Probability and Expected Value

Probability and Expected Value
1. Expected value
2. Linear combination of expected values

Probability and Expected Value

A quantitative indicator for mathematically describing the characteristics and shape of random variables and probability distributions is called moment.

$$\begin{aligned}&\text{nth order moment }= E(x^n)\\ &n= 1, 2, \cdots \end{aligned}$$

Moments are used to derive various statistics such as skewness and kurtosis along with mean and variance introduced in descriptive statistics.

Expected value

The mean is the most commonly used statistic to characterize variables. This statistic is calculated as the product of the frequency and probability for each variable value and is called expected value(E(X)).

Each value of the random variable X can be specified by the relative likelihood, that is, the probability function, which is the probability that the value can appear compared to other values. When the variable is discrete, it is called probability mass function , and when the variable is continuous, it is classified as probability density function. It is also called the probability density function without distinction. The probability density function is expressed as f(x), and the cumulative probability function, which is the sum (integral) of the functions, is expressed as F(x). Using this probability density function, the mean, which is the first moment, can be formulated as Equation 1.

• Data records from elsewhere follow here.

-- ==== Sys2Proof/Safety.lean ====
section
/-! DEFINITION. The terms statements use: the machine's invariant, when an opcode executes, and runs of
steps, opcodes and host actions. -/

namespace Sys2Proof.Machine

/-- The invariant of a block whose program was loaded well-formed: the index width is at least 1 (R6), the
image is well-formed (R95), `ip` is in 0..N while RUNNING (R26), `dp` in 0..29999 (R24), the tape lists only
cells that exist in its canonical form (R22), and `ip` fits its register (R26). Once the run has ended the
host may load the next program, of another length, and `ip` stays at the end of the last one (R212, R215). -/
abbrev State.Inv (s : State) : Prop :=
  1 ≤ s.piw ∧ imageWf s.piw s.prog = true ∧ (s.status = .running → s.ip ≤ s.progLen) ∧
    s.cellAddr < Config.tapeLen ∧ s.tape.wf = true ∧ s.ip ≤ Config.maxProgLen s.piw

/-- The block executes the opcode at `ip`: `ip < N`, the program is no longer than the block supports
(R26, R95 item 1), and `dp` names a cell (R24). -/
abbrev State.Executing (s : State) : Prop :=
  s.ip < s.progLen ∧ s.progLen ≤ Config.maxProgLen s.piw ∧ s.cellAddr < Config.tapeLen

/-- The block is at index `ip` of a run: reset released and RUNNING. -/
abbrev State.Active (s : State) : Prop := s.rst = false ∧ s.status = .running

/-- The bytes that a list of input answers takes from the input stream (20_memory.md R57). -/
def bytesOf : List InAnswer → List Byte
  | [] => []
  | .byte b :: r => b :: bytesOf r
  | .exhausted :: r => bytesOf r
  | .error :: r => bytesOf r

/-- How many offers a list of output answers accepts (20_memory.md R57). -/
def acceptedCount : List OutAnswer → Nat
  | [] => 0
  | .accepted :: r => acceptedCount r + 1
  | .rejected :: r => acceptedCount r

/-- The meaning of `i` executed `k` times in a row. -/
def execTimes (i : Instr) : Nat → State → Result
  | 0, s => .next s
  | k + 1, s =>
    match exec i s with
    | .next s' => execTimes i k s'
    | .fault r => .fault r
    | .refused r => .refused r

/-- One thing that happens: a step of the block, or an action from outside. -/
inductive Event where
  | step
  | host (a : HostAction)
  deriving DecidableEq, Repr

/-- No answer is there that no request asked for: every answer given so far has ended its transaction
(70_reset_and_hazards.md R219, D12). -/
abbrev State.NothingUnasked (s : State) : Prop := s.inAnswers = [] ∧ s.outAnswers = []

/-- One event. -/
def Event.run : Event → State → Result
  | .step, s => Sys2Proof.Machine.step s
  | .host a, s => hostAct a s

/-- A sequence of events; an action that is refused ends it. -/
def runEvents : List Event → State → Result
  | [], s => .next s
  | e :: es, s =>
    match e.run s with
    | .next s' => runEvents es s'
    | .fault r => .fault r
    | .refused r => .refused r

/-- The loop pair of a well-formed program: LoopForward at `i`, its LoopBack at `j` (R95 item 3). -/
abbrev LoopPair (p : List Instr) (i j : Nat) : Prop :=
  isForwardAt p i = true ∧ matchingBack p i = some j

/-- The four state elements have their reset values (70_reset_and_hazards.md R210). -/
abbrev State.AtReset (s : State) : Prop :=
  (∀ a, s.tape.read a = 0) ∧ s.dp = 0 ∧ s.ip = 0 ∧ s.status = .running

/-- What no opcode writes: the program, `P_IW`, and the reset input (10_state.md R36). -/
abbrev SameConfig (s t : State) : Prop := t.piw = s.piw ∧ t.prog = s.prog ∧ t.rst = s.rst

/-- The input port took no part: no answer was used and no byte consumed. -/
abbrev SameInput (s t : State) : Prop := t.inAnswers = s.inAnswers ∧ t.consumed = s.consumed

/-- The output port took no part: no answer was used and no byte delivered. -/
abbrev SameOutput (s t : State) : Prop := t.outAnswers = s.outAnswers ∧ t.delivered = s.delivered

/-- Every tape cell but the one at index `a` reads as before. -/
abbrev SameCellsBut (a : Nat) (s t : State) : Prop := ∀ b, b ≠ a → t.tape.read b = s.tape.read b

/-- Every word of `P_IW + 3` bits whose `op` field is `code` decodes to `i`, whatever its `tgt` field
(30_encoding.md R80, R84). -/
abbrev EncodedAs (code : Nat) (i : Instr) : Prop :=
  ∀ piw w, w < 2 ^ (piw + 3) → w % 8 = code → decode piw w = .ok i

/-- The significant characters of a source text (30_encoding.md R96). -/
def isSignificant (ch : Char) : Bool :=
  ch == '+' || ch == '-' || ch == '>' || ch == '<' || ch == ',' || ch == '.' || ch == '[' || ch == ']'

end Sys2Proof.Machine
end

$$\begin{equation} \begin{aligned}&\mu=E(X)=\sum^n_{i=0} x_iP(X=x_i), \qquad P(X):\text{probability of occurrence }\\ &\qquad \Updownarrow \\ &E(X^n)=\begin{cases}\sum_{x \in \mathbb{R}}x^n f(x)& \text{discrete variable}\\ \int^\infty_{-\infty}x^n f(x)\, dx& \text{continuous variable} \end{cases}\\ &\mathbb{R}: \text{Real number}\\ &n:0, 1, 2, \cdots \end{aligned} \end{equation}$$

Example 1)
Let's calculate the average score if Student A's 4 scores in a statistics course during a semester were 82, 75, 83, and 90 respectively.

$$\text{mean}=\frac{82+75+83+90}{4}=82.5$$

import numpy as np
import pandas as pd
import matplotlib.pyplot as plt
from sympy import *

data=np.array([82, 75, 83, 90])
pmf=1/4
data.mean()

82.5

The probability that one of the four values above will be selected is $\displaystyle \frac{1}{4}$. This probability is for a discrete random variable and becomes a function of the probability mass. Taking this function into account, the mean can be calculated as

$$\text{mean}=82\cdot \frac{1}{4}+75\cdot \frac{1}{4}+83\cdot \frac{1}{4}+90\cdot \frac{1}{4}=82.5$$

np.sum(data*pmf)

82.5

However, if different weights are applied to each test, the weight becomes the probability that 4 values will be selected.

weight=np.array([1/10, 2/10, 3/10, 4/10])
dataWeig=weight*data
dataWeig

array([ 8.2, 15. , 24.9, 36. ])

dataWeig.sum()

84.1

Example 2)
If the number of points occurring in one dice trial is a random variable, try to determine the distribution of the values of that variable.

x=np.array([i for i in range(1, 7)])
x

array([1, 2, 3, 4, 5, 6])

The probability of each value is uniform as $\displaystyle \frac{1}{6}$. A graph of this uniform probability is shown in Figure 1. This distribution is called uniform distribution.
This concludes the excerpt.